┌────────
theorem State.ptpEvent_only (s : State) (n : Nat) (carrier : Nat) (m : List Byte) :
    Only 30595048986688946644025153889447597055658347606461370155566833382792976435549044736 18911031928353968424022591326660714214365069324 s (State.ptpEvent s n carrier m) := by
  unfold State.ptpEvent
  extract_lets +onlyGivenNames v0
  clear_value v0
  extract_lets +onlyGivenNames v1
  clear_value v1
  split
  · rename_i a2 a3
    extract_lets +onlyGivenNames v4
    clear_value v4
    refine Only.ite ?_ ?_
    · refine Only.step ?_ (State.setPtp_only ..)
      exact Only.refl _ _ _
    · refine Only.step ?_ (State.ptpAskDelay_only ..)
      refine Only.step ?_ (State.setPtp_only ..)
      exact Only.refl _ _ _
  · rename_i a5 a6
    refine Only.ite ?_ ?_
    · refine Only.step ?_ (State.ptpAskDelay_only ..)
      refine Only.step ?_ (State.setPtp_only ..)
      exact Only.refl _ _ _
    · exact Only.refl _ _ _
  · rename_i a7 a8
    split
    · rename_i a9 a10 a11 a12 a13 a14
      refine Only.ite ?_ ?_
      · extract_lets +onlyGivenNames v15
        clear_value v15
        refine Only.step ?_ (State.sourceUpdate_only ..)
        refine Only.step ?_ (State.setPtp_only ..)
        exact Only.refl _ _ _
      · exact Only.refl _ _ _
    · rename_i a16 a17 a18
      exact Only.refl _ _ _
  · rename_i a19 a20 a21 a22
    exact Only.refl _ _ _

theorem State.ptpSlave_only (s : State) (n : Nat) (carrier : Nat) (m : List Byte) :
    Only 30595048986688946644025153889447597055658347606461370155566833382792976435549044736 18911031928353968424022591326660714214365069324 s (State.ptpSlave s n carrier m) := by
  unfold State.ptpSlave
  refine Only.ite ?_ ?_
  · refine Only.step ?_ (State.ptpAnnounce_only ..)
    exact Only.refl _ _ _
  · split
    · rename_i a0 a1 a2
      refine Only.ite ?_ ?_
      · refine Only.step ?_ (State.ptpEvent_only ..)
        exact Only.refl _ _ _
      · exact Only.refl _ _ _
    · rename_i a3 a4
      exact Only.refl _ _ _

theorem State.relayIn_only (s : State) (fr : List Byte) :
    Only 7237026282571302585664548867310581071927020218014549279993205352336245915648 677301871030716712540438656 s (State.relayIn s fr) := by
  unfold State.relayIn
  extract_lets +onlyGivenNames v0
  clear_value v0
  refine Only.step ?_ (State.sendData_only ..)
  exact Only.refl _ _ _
└────────
Activity ▸
Give the number of lines in the records above that contain the word "step". Reply with that number alone.

Output below ▸
10